Exercise instructions: Say nothing but the number of lines below in which the string "flit" appears.

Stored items
>>>>
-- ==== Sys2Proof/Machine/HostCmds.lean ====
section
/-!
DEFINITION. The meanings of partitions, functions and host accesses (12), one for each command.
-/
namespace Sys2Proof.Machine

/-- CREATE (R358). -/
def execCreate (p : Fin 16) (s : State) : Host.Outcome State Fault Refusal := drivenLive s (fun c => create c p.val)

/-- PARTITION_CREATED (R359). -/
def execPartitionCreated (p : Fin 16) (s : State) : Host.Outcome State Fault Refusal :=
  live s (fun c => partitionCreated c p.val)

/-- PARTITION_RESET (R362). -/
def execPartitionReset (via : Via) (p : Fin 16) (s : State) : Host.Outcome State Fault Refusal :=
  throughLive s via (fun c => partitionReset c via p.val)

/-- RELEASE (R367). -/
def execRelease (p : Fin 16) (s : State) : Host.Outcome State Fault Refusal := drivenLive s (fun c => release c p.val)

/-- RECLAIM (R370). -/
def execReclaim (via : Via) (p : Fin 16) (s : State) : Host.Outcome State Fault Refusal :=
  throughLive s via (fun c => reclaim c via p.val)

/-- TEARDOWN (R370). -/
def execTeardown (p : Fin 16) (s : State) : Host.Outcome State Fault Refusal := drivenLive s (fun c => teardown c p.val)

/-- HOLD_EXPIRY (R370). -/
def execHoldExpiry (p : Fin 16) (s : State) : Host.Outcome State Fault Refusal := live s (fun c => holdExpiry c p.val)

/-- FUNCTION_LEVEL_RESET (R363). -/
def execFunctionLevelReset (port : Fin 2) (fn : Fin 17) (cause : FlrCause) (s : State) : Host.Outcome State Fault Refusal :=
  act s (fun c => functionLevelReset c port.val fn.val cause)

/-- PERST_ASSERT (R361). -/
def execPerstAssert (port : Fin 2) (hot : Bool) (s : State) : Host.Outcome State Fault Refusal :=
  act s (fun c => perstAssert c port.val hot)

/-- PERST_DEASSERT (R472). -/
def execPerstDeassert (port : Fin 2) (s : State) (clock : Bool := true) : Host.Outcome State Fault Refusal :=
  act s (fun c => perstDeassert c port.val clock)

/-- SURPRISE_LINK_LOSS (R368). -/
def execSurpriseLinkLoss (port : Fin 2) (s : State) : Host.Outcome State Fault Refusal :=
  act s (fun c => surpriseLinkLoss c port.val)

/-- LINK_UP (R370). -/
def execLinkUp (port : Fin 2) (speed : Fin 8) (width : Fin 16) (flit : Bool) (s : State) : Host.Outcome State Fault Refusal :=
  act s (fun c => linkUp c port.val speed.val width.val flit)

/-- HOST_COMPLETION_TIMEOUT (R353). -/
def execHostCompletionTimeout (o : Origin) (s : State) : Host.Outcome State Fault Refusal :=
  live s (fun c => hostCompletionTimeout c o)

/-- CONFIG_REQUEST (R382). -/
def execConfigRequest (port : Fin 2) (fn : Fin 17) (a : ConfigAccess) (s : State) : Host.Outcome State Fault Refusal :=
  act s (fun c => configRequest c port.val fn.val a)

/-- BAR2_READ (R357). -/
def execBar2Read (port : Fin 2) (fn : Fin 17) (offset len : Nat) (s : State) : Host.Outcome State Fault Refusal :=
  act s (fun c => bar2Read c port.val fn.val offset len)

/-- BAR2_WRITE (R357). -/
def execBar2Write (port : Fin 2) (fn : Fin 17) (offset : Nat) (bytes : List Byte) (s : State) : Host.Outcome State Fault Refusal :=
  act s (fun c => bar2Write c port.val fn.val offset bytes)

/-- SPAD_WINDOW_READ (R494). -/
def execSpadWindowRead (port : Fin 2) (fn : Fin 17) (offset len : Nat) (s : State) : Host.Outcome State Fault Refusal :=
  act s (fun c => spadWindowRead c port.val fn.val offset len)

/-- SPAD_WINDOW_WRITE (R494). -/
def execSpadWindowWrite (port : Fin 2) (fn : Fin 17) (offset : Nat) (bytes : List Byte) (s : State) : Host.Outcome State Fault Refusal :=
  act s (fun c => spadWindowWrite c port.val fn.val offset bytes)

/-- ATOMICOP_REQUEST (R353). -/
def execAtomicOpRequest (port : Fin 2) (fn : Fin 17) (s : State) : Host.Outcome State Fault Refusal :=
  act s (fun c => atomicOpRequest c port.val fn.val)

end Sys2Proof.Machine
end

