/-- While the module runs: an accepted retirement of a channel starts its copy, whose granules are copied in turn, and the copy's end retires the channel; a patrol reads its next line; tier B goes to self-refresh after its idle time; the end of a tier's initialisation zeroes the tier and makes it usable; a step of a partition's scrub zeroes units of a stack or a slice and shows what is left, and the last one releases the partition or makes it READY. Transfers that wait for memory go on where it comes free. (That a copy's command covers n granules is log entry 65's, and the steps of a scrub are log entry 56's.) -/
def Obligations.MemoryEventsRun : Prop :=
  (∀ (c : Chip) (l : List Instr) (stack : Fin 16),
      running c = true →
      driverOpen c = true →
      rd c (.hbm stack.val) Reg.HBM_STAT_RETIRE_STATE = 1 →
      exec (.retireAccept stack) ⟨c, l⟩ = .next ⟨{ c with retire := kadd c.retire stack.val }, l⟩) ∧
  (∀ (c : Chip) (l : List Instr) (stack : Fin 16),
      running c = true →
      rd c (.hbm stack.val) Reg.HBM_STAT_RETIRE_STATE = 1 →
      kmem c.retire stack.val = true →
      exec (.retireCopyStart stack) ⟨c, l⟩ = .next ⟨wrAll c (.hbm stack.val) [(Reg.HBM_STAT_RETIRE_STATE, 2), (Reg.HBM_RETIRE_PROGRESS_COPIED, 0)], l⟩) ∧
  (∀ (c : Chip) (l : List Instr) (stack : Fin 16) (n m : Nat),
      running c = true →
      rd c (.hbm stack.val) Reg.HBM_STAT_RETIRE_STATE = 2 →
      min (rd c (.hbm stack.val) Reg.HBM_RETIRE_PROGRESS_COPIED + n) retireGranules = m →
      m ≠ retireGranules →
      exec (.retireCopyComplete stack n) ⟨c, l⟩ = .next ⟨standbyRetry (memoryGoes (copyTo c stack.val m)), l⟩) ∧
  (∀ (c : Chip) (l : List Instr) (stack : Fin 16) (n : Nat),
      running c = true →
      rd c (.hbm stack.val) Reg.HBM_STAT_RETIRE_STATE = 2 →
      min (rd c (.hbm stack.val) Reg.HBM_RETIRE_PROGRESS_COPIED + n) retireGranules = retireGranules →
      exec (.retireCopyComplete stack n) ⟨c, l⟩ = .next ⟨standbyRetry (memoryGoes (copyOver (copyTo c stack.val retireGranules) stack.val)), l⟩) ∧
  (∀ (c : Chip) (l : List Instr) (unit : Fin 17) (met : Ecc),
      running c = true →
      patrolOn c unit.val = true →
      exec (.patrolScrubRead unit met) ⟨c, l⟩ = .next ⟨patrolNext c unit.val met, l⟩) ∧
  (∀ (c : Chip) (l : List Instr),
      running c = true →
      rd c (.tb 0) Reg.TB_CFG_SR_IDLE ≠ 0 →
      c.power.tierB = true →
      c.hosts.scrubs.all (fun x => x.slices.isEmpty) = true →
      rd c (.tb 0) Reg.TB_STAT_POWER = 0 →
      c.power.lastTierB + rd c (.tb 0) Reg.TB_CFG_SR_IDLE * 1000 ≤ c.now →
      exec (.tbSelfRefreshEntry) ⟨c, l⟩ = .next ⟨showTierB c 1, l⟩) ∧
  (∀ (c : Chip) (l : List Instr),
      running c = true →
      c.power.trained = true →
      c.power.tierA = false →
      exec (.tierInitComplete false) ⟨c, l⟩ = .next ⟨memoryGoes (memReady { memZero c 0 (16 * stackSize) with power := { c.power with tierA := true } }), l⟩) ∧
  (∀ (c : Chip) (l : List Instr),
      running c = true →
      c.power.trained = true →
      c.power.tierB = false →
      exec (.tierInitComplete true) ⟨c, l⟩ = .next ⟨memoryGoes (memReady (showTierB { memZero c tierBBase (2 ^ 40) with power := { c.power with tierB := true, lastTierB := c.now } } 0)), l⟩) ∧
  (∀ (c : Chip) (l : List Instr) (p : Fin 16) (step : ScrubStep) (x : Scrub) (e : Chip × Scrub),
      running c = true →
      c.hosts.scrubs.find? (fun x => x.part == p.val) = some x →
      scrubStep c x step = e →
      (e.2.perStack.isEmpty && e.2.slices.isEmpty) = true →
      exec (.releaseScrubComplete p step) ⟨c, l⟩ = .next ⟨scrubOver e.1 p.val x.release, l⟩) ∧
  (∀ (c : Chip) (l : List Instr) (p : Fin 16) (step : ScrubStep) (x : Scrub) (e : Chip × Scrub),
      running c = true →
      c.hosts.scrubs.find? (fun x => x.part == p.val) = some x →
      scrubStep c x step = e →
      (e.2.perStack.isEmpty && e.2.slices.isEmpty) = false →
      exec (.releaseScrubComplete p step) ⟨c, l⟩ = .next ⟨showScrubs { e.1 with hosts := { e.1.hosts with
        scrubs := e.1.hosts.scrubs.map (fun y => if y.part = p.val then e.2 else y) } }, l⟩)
<<<<
Solution for this exercise: 2